*PROBLEM TO SOLVE*:
Produce a copy of every line in the records that holds the string "withoutFall".
_ _ _ _
-- ==== Sys2Proof/Laws/Frames.lean ====
section
/-!
SUPPORT. What each shared operation can change, said once per operation. A relation between the state before and the state
after says that the two agree once the named fields are erased; a value that does not look at the erased fields follows
by `.same`.
-/

namespace Sys2Proof.Machine

open Sys2Proof

/-! ## The relations -/

/-- t comes from s by a raise and changes of the log. -/
def Logged (s t : State) : Prop := t.withoutLog = s.withoutLog

/-- t comes from s by offers. -/
def Offered (s t : State) : Prop := t.withoutOffers = s.withoutOffers

/-- t comes from s by the limit chain. -/
def Limited (s t : State) : Prop := t.withoutLimits = s.withoutLimits

/-- t comes from s by what a column switch reaches. -/
def Switched (s t : State) : Prop :=
  t.withoutSwitch = s.withoutSwitch

/-- t comes from s by what leaving ACTIVE reaches. -/
def Fallen (s t : State) : Prop :=
  t.withoutFall
    = s.withoutFall

/-- t comes from s by the end of an event. -/
def Ended (s t : State) : Prop := t.withoutEnd = s.withoutEnd

theorem Logged.trans {s t u : State} (h : Logged s t) (h' : Logged t u) : Logged s u := Eq.trans h' h
theorem Offered.trans {s t u : State} (h : Offered s t) (h' : Offered t u) : Offered s u := Eq.trans h' h
theorem Limited.trans {s t u : State} (h : Limited s t) (h' : Limited t u) : Limited s u := Eq.trans h' h
theorem Switched.trans {s t u : State} (h : Switched s t) (h' : Switched t u) : Switched s u := Eq.trans h' h
theorem Fallen.trans {s t u : State} (h : Fallen s t) (h' : Fallen t u) : Fallen s u := Eq.trans h' h
theorem Ended.trans {s t u : State} (h : Ended s t) (h' : Ended t u) : Ended s u := Eq.trans h' h

/-- A value that does not look at the erased fields is the same in two states that agree once they are erased. -/
theorem same_of_erased {α : Type} (erase : State → State) (f : State → α) (blind : ∀ u, f (erase u) = f u) {s t : State}
    (h : erase t = erase s) : f t = f s := by
  rw [← blind t, h, blind s]

theorem Logged.same {α : Type} (f : State → α) {s t : State} (h : Logged s t)
    (blind : ∀ u : State, f u.withoutLog = f u) : f t = f s :=
  same_of_erased State.withoutLog f blind h

theorem Offered.same {α : Type} (f : State → α) {s t : State} (h : Offered s t)
    (blind : ∀ u : State, f u.withoutOffers = f u) : f t = f s :=
  same_of_erased State.withoutOffers f blind h

theorem Limited.same {α : Type} (f : State → α) {s t : State} (h : Limited s t)
    (blind : ∀ u : State, f u.withoutLimits = f u) : f t = f s :=
  same_of_erased State.withoutLimits f blind h

theorem Switched.same {α : Type} (f : State → α) {s t : State} (h : Switched s t)
    (blind : ∀ u : State, f u.withoutSwitch = f u) : f t = f s :=
  same_of_erased State.withoutSwitch f blind h

theorem Fallen.same {α : Type} (f : State → α) {s t : State} (h : Fallen s t)
    (blind : ∀ u : State, f u.withoutFall = f u) : f t = f s :=
  same_of_erased State.withoutFall f blind h

theorem Ended.same {α : Type} (f : State → α) {s t : State} (h : Ended s t)
    (blind : ∀ u : State, f u.withoutEnd = f u) : f t = f s :=
  same_of_erased State.withoutEnd f blind h

theorem Offered.limited {s t : State} (h : Offered s t) : Limited s t :=
  h.same State.withoutLimits fun _ => rfl

theorem Logged.switched {s t : State} (h : Logged s t) : Switched s t :=
  h.same State.withoutSwitch fun _ => rfl

theorem Limited.switched {s t : State} (h : Limited s t) : Switched s t :=
  h.same State.withoutSwitch fun _ => rfl

theorem Switched.fallen {s t : State} (h : Switched s t) : Fallen s t :=
  h.same State.withoutFall fun _ => rfl

theorem Offered.inAnyOrder (todo : List (State → State)) (each : ∀ f ∈ todo, ∀ s, Offered s (f s)) (s : State) :
    Offered s (inAnyOrder todo s) :=
  inAnyOrder_same State.withoutOffers (fun _ _ => rfl) todo each s

theorem Limited.inAnyOrder (todo : List (State → State)) (each : ∀ f ∈ todo, ∀ s, Limited s (f s)) (s : State) :
    Limited s (inAnyOrder todo s) :=
  inAnyOrder_same State.withoutLimits (fun _ _ => rfl) todo each s

theorem Switched.inAnyOrder (todo : List (State → State)) (each : ∀ f ∈ todo, ∀ s, Switched s (f s)) (s : State) :
    Switched s (inAnyOrder todo s) :=
  inAnyOrder_same State.withoutSwitch (fun _ _ => rfl) todo each s

theorem Fallen.inAnyOrder (todo : List (State → State)) (each : ∀ f ∈ todo, ∀ s, Fallen s (f s)) (s : State) :
    Fallen s (inAnyOrder todo s) :=
  inAnyOrder_same State.withoutFall
    (fun _ _ => rfl) todo each s

/-! ## Notices and log -/

theorem raise_logged (k : NoticeKind) (s : State) : Logged s (raise k s) := rfl

/-- An occurrence writes the log, the summary and the notices. -/
theorem occur_logged (kind : FaultKind) (n : Nat) (v : Option Int) (s : State) : Logged s (occur kind n v s) := by
  unfold occur
  split <;> rfl

theorem endCondition_logged (kind : FaultKind) (n : Nat) (s : State) : Logged s (endCondition kind n s) := rfl

/-! ## Resolver and arbiter -/

/-- A resolution writes grants, compliance and notices. -/
theorem resolve_offered (d : DomainId) (s : State) : Offered s (resolve d s) := by
  unfold resolve startSettle raise
  dsimp only
  split
  · rfl
  · split
    · split <;> rfl
    · rfl

theorem resolve_supply (d : DomainId) (s : State) :
    (resolve d s).supply = s.supply ∧ (resolve d s).contributors = s.contributors
      ∧ (resolve d s).schedule = s.schedule := by
  unfold resolve startSettle raise
  dsimp only
  split
  · exact ⟨rfl, rfl, rfl⟩
  · split
    · split <;> exact ⟨rfl, rfl, rfl⟩
    · exact ⟨rfl, rfl, rfl⟩

theorem offerAllowanceToResolver_offered (d : DomainId) (s : State) : Offered s (offerAllowanceToResolver d s) :=
  Eq.trans (resolve_offered d _) rfl

theorem offerShareToResolver_offered (d : DomainId) (s : State) : Offered s (offerShareToResolver d s) :=
  Eq.trans (resolve_offered d _) rfl

theorem offerPercentToResolver_offered (d : DomainId) (s : State) : Offered s (offerPercentToResolver d s) :=
  Eq.trans (resolve_offered d _) rfl

theorem offerCapsToResolver_offered (d : DomainId) (s : State) : Offered s (offerCapsToResolver d s) :=
  Eq.trans (resolve_offered d _) rfl

theorem offerShareIfChanged_offered (before : PerDomain (Option Nat)) (d : DomainId) (s : State) :
    Offered s (offerShareIfChanged before d s) := by
  unfold offerShareIfChanged
  split
  · rfl
  · exact offerShareToResolver_offered d s

theorem offerShareIfChanged_supply (before : PerDomain (Option Nat)) (d : DomainId) (s : State) :
    (offerShareIfChanged before d s).supply = s.supply := by
  unfold offerShareIfChanged
  split
  · rfl
  · exact (resolve_supply d _).1

theorem recomputeShares_offered (s : State) : Offered s (recomputeShares s) :=
  ((Offered.trans (t := { s with supply := allocationOf s }) rfl (offerShareIfChanged_offered _ _ _)).trans
    (offerShareIfChanged_offered _ _ _)).trans (offerShareIfChanged_offered _ _ _)

/-- A recomputation stores the allocation of the inputs as they stood. -/
@[simp] theorem recomputeShares_supply (s : State) : (recomputeShares s).supply = allocationOf s := by
  simp [recomputeShares, offerShareIfChanged_supply]

theorem offerAllowance_offered (d : DomainId) (s : State) : Offered s (offerAllowance d s) := by
  apply Offered.inAnyOrder
  simp only [List.mem_cons, List.not_mem_nil, or_false]
  rintro f (rfl | rfl) t
  · exact recomputeShares_offered t
  · exact offerAllowanceToResolver_offered d t

/-! ## Accounts and thermal percent -/

/-- The end of an event at an account stores it, with the allowance that its state selects, and otherwise offers. -/
theorem settleAccount_offered (d : DomainId) (next : Account) (s : State) :
    Offered { s with accounts := s.accounts.set d { next with allowance := next.selected } }
      (settleAccount d next s) := by
  have raised : ∀ c : Prop, [Decidable c] → ∀ t : State, Offered t (if c then t else raise .burst t) := by
    intro c _ t
    split <;> rfl
  unfold settleAccount
  dsimp only
  by_cases h : next.selected = (s.accounts.get d).allowance
  · rw [if_pos h]
    exact raised _ _
  · rw [if_neg h]
    exact (raised _ _).trans (offerAllowance_offered d _)

theorem settleAccount_limited (d : DomainId) (next : Account) (s : State) : Limited s (settleAccount d next s) :=
  Eq.trans (settleAccount_offered d next s).limited rfl

@[simp] theorem settleAccount_accounts (d : DomainId) (next : Account) (s : State) :
    (settleAccount d next s).accounts = s.accounts.set d { next with allowance := next.selected } :=
  (settleAccount_offered d next s).same State.accounts fun _ => rfl

@[simp] theorem settleAccount_thermal (d : DomainId) (next : Account) (s : State) :
    (settleAccount d next s).thermal = s.thermal :=
  (settleAccount_offered d next s).same State.thermal fun _ => rfl

theorem accountSwitch_limited (d : DomainId) (s : State) : Limited s (accountSwitch d s) := settleAccount_limited d _ s

theorem accountThermal_limited (d : DomainId) (s : State) : Limited s (accountThermal d s) :=
  settleAccount_limited d _ s

theorem accountDelivery_limited (d : DomainId) (p dt : Nat) (s : State) : Limited s (accountDelivery d p dt s) :=
  settleAccount_limited d _ s

theorem accountRecover_limited (d : DomainId) (s : State) : Limited s (accountRecover d s) :=
  settleAccount_limited d _ s

theorem offerThermal_limited (d : DomainId) (s : State) : Limited s (offerThermal d s) := by
  apply Limited.inAnyOrder
  simp only [List.mem_cons, List.not_mem_nil, or_false]
  rintro f (rfl | rfl) t
  · exact accountThermal_limited d t
  · exact (offerPercentToResolver_offered d t).limited

theorem recomputeThermalOf_limited (d : DomainId) (s : State) : Limited s (recomputeThermalOf d s) := by
  unfold recomputeThermalOf
  dsimp only
  split
  · rfl
  · exact Eq.trans (offerThermal_limited d _) rfl

theorem recomputeThermal_limited (s : State) : Limited s (recomputeThermal s) := by
  apply Limited.inAnyOrder
  simp only [List.mem_cons, List.not_mem_nil, or_false]
  rintro f (rfl | rfl | rfl) t <;> exact recomputeThermalOf_limited _ t

/-! ## Column switches -/

theorem setZoneRecord_switched (z : ZoneId) (v : Zone) (s : State) : Switched s (setZoneRecord z v s) := rfl

theorem tripCheck_switched (z : ZoneId) (s : State) : Switched s (tripCheck z s) := by
  unfold tripCheck
  dsimp only
  split
  · rfl
  · split
    · split
      · exact ((setZoneRecord_switched _ _ _).trans (occur_logged _ _ _ _).switched).trans (raise_logged _ _).switched
      · rfl
    · split
      · exact ((setZoneRecord_switched _ _ _).trans (endCondition_logged _ _ _).switched).trans
          (raise_logged _ _).switched
      · rfl
    · rfl
    · rfl

theorem moveTo_switched (z : ZoneId) (n : Nat) (s : State) : Switched s (moveTo z n s) := rfl

theorem ladderUp_switched (z : ZoneId) (s : State) : Switched s (ladderUp z s) := by
  unfold ladderUp
  dsimp only
  split
  · rfl
  · split <;> rfl

theorem ladderUpdate_switched (z : ZoneId) (s : State) : Switched s (ladderUpdate z s) := by
  unfold ladderUpdate
  dsimp only
  split
  · rfl
  · split
    · exact ladderUp_switched _ _
    · split <;> rfl

theorem zoneSwitch_switched (z : ZoneId) (s : State) : Switched s (zoneSwitch z s) := by
  unfold zoneSwitch
  split
  · exact (tripCheck_switched z s).trans (ladderUp_switched z _)
  · rfl

theorem zonesSwitch_switched (s : State) : Switched s (zonesSwitch s) := by
  refine Switched.trans (Switched.inAnyOrder _ ?_ s) (recomputeThermal_limited _).switched
  simp only [List.mem_cons, List.not_mem_nil, or_false]
  rintro f (rfl | rfl | rfl | rfl) t <;> exact zoneSwitch_switched _ t

theorem announceSwitch_switched (s : State) : Switched s (announceSwitch s) := by
  refine Switched.inAnyOrder _ ?_ s
  simp only [List.mem_cons, List.not_mem_nil, or_false]
  rintro f (rfl | rfl | rfl | rfl | rfl) t
  · exact zonesSwitch_switched t
  · exact (accountSwitch_limited _ t).switched
  · exact (accountSwitch_limited _ t).switched
  · exact (accountSwitch_limited _ t).switched
  · exact (recomputeShares_offered t).limited.switched

theorem updateZone_switched (z : ZoneId) (sum : Int) (s : State) : Switched s (updateZone z sum s) := by
  have checked := (setZoneRecord_switched z ((s.zones.get z).estimated (rawOf sum)) s).trans (tripCheck_switched z _)
  unfold updateZone
  dsimp only
  split
  · exact (checked.trans (ladderUp_switched _ _)).trans (recomputeThermal_limited _).switched
  · exact (checked.trans (ladderUpdate_switched _ _)).trans (recomputeThermal_limited _).switched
_ _ _ _
*SOLUTION FOR THIS EXERCISE*:
  t.withoutFall
    = s.withoutFall
    (blind : ∀ u : State, f u.withoutFall = f u) : f t = f s :=
  same_of_erased State.withoutFall f blind h
  h.same State.withoutFall fun _ => rfl
  inAnyOrder_same State.withoutFall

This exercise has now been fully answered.